Birkaç gün sonra aradı bir akşam üstü. "Hadi benim ofise gel, içeriz, sohbet ederiz, seni sabah eve bırakırım." dedi. Ben de o sırada biriyle yaşıyordum, yani hayatımda biri vardı tamam ben de tek eşliliği çok becerebilen biri olamadım hayatım boyunca ama o dönem onu aldatmak istemiyordum, ayrıca Cem Özer le  de o amaçla görüşmemiştim. Bir durum daha var ki ben en yeni yetme dönemlerimde bile olgun erkeklerden hoşlanmadım hep genç, hatta kendimden genç sevdim, yani çıtır sevdim, arada istisnalar oldu tabii.

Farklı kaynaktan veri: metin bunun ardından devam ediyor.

/-! ### Arcade (chapter 12) -/

/-- ALLREDUCE and VOTE_CFG (R484 to R490, R499, R507, R509): one that its checks refuse is counted and completes with no part of its
work; an operation of a single member completes at once; one whose first phase sends enters it and waits for READY; VOTE_CFG sets its
partition's configuration and completes in the next cycle, and a vote that runs keeps its own. Where the rules are silent or can be read
in two ways, it rests on the model's choices of log entries 67, 68, 72. -/
def Obligations.ArcadesTakeDescriptors : Prop :=
  ∀ (s : State) (a : Fin 2) (k : QKey) (d : Desc), s.m.Inv → let x := s.m.arc' a
    let m1 := (dequeue k s.m).setArc a { x with rr := k.sub }
    let counted (m : Module) : Prop := count m d.part d.ctx 7 a = count s.m d.part d.ctx 7 a + 1
    let refused (m : Module) : Prop :=
      queue m k = (queue s.m k).tail ∧ counted m ∧ m.arc' a = { x with rr := k.sub, refused := x.refused + 1 } ∧ m.vote = s.m.vote
      ∧ m.mem = s.m.mem
    let ents := readEnts a d.part (d.a 40) (ranksUsed (!isCfg d && arRing d) (arSize d) (arRank d)) m1
    (arcHead s.m a 0x70 = some (k, d) →
      (arRefusal m1 a d ≠ none → ∀ errs, Completes (.allreduce a errs) s refused)
      ∧ (arRefusal m1 a d = none → mapRefusal ents.2 d ents.1 = none → arCount d ≠ 0 → soloSlot s.m d.part = none →
          openSuspect s.m.wdg = none →
          (arSize d = 1 → Completes (.allreduce a []) s fun m =>
            queue m k = (queue s.m k).tail ∧ counted m ∧ (m.arc' a).op = none ∧ (m.arc' a).ops = x.ops + 1)
          ∧ (∀ f, x.early = [] → phaseAt (arRing d) (arSize d) (arRank d) (arCount d) (arDtype d = 1) 0 = some f → f.dst ≠ none →
              Completes (.allreduce a []) s fun m =>
                queue m k = (queue s.m k).tail ∧ m.counts = s.m.counts ∧ m.clk = s.m.clk
                ∧ ∃ o, (m.arc' a).op = some o ∧ o.desc = d ∧ o.phase = 0 ∧ o.ents = ents.1 ∧ o.readies = [] ∧ o.sent = false
                    ∧ o.startAt = s.m.clk.elapsed ∧ o.limit = (if arTmo d = 0 then max 1 x.tmoDef.toNat else arTmo d))))
    ∧ (arcHead s.m a 0x71 = some (k, d) →
      (arRefusal m1 a d ≠ none → Completes (.voteCfg a) s refused)
      ∧ (arRefusal m1 a d = none → mapRefusal ents.2 d ents.1 = none → Completes (.voteCfg a) s fun m =>
          queue m k = (queue s.m k).tail ∧ counted m ∧ m.clk = (passToCycle (s.m.clk.cycle + 1) s.m).clk
          ∧ m.vote.cfgs = nput s.m.vote.cfgs d.part { map := d.a 40, size := arSize d, rank := arRank d, tmo := arTmo d }
          ∧ m.vote.running = s.m.vote.running))

/-- ARCADE and VOTE packets (R23, R491 to R496, R501): one whose reserved fields are not zero or whose length is not its kind's is
discarded; READY of an operation not started is held, or dropped and counted when 64 are; of the
running one it is noted; DATA adds to the values it names, and more than the phase's bytes stops the operation with LENGTH_MISMATCH;
what belongs to no running or coming operation is counted as late. Where the rules are silent or can be read in two ways, it rests on
the model's choices of log entries 17, 69, 70, 73. -/
def Obligations.ArcadePacketsAreTakenHeldOrLate : Prop :=
  ∀ (s : State) (k : Pkt) (diff : Bool), s.m.Inv →
    let first (ty : Nat) : Prop := s.m.rte.accepted.find? (fun x => x.hdr.ty.toNat = ty) = some k
    let a := fld k.hdr.aux 31 1; let x := s.m.arc' a
    let id := fld k.hdr.aux 32 32; let ph := fld k.hdr.aux 16 15; let kind := fld k.hdr.aux 14 2; let p := k.hdr.dstPart.toNat
    let got : W64 := x.rx + BitVec.ofNat 64 k.payload.length
    let taken : Module := { s.m with rte := { s.m.rte with accepted := s.m.rte.accepted.erase k } }
    (first 0x10 → arcOk k = false → Does (.arcade diff) s taken)
    ∧ (first 0x11 → voteOk k = false → Does (.vote diff) s taken)
    ∧ (first 0x10 → arcOk k = true →
      (x.op = none →
        (kind = 1 → (p, id) ∉ x.ended → x.early.length < 64 → Completes (.arcade diff) s fun m =>
          m.arc' a = { x with rx := got, early := x.early ++ [{ pkt := k, at_ := s.m.clk.elapsed }], lastProgress := s.m.clk.elapsed })
        ∧ (kind = 1 → (p, id) ∉ x.ended → 64 ≤ x.early.length → Completes (.arcade diff) s fun m =>
          m.arc' a = { x with rx := got, earlyDrop := satAdd x.earlyDrop 1, lastProgress := s.m.clk.elapsed })
        ∧ ((kind ≠ 1 ∨ (p, id) ∈ x.ended) → Completes (.arcade diff) s fun m =>
          m.arc' a = { x with rx := got, latePkt := satAdd x.latePkt 1, lastProgress := s.m.clk.elapsed }))
      ∧ (∀ o f, x.op = some o → o.desc.part = p → (arOpId o.desc).toNat = id → opPhase o = some f →
        (kind = 1 → f.num < ph → ph ∉ o.readies → f.num ∉ o.readies → o.sent = false → f.dst ≠ none →
          Completes (.arcade diff) s fun m => (m.arc' a).op = some { o with readies := ph :: o.readies })
        ∧ (kind = 0 → ph = f.num → let n := k.payload.length; let off := k.hdr.addr.toNat; let z := wireBytes (arDtype o.desc) f.narrow
          (n % z = 0 → off % z = 0 → off + n ≤ phaseBytes o f → o.got + n < phaseBytes o f → f.num ∉ o.readies →
            Completes (.arcade diff) s fun m => (m.arc' a).op = some { o with
              got := o.got + n,
              vals := (List.range (n / z)).foldl (fun v i => nset 0 v (f.rLo + off / z + i)
                (takeVal (arDtype o.desc) f.how f.narrow (nget 0 v (f.rLo + off / z + i)) (le k.payload (z * i) z))) o.vals })
          ∧ (phaseBytes o f < o.got + n → Completes (.arcade diff) s fun m =>
            (m.arc' a).op = none ∧ (m.arc' a).errLast = arcErrWord id ph 2
            ∧ count m o.desc.part o.desc.ctx 7 a = count s.m o.desc.part o.desc.ctx 7 a + 1))
        ∧ (kind ≠ 1 → (kind ≠ 0 ∨ ph ≠ f.num) → Completes (.arcade diff) s fun m =>
          m.arc' a = { x with rx := got, latePkt := satAdd x.latePkt 1, lastProgress := s.m.clk.elapsed })))
    ∧ (first 0x11 → voteOk k = true → nfind s.m.vote.running p = none →
      ((p, id) ∈ s.m.vote.ended → Completes (.vote diff) s fun m =>
        m.arc' 0 = { s.m.arc' 0 with latePkt := satAdd (s.m.arc' 0).latePkt 1 } ∧ m.vote.early = s.m.vote.early)
      ∧ ((p, id) ∉ s.m.vote.ended → s.m.vote.early.length < 64 → Completes (.vote diff) s fun m =>
        m.vote.early = s.m.vote.early ++ [{ pkt := k, at_ := s.m.clk.elapsed }] ∧ m.vote.running = s.m.vote.running))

"Sevgilim bekliyor, birlikte yaşıyoruz geceyi dışarıda geçiremem." gibi bir cümle kurdum, o da "o zaman sevgilini üzmeyelim." dedi. Üzmedik, sevgilimi de birbirimizi de. Bir daha da aramadı, kısa süre sonra o ünlü oyuncu eşinden boşandı. Ben biliyorum ki tek eşliliğe inanmayan, özgürlüğe inanan bir adam Cem Özer. Bir ropörtajda sevgilim başkasıyla yatabilir, bunu aldatmadan saymam demişti. Belki de cinsel ihtiyaçları ya da değişikliği aldatmadan saymıyor. Aslında bir anlamda tarafsız düşünürsek doğru da bu, hep aynı kişiyle aynı hazla birlikte olmak çok zor. Çiftler birbirlerine bu özgürlüğü tanıyorsa ki tanıyan hatta beraber bu aktiviteleri gerçekleştirenler  de var, bu onların ilişkisini daha uzun süreli ve heyecanlı kılabilir ama tam tersi yıkabilir de. Cem Özer'in fikri değişti mi bilmem, beni ilgilendirmez sonuçta biriyle evlenince ona ait olmuyorsun, başkalarından hoşlanmaya, hatta aşık olmaya bile devam edebiliyorsun. Bir anlamda savunduğu düşünceyi destekliyorum ama zor tabii uygulamak ve anlayış gösterecek bir hayat arkadaşı bulmak. Ne diyeyim mutlu olur umarım.

1 yorum:

  1. ayyyy resmen Cem'i reddetmişsin :)) Güzel bir anı ve saygı duyulası...

    YanıtlaSil

Kimler Geldi Kimler Geçti

   Kimler Geldi Kimler Geçti… Benim hayatımdan değil oralara hiç girmeyelim.   Netflix’teki diziden bahsediyorum. Serenay Sarıkaya’nın Leyla...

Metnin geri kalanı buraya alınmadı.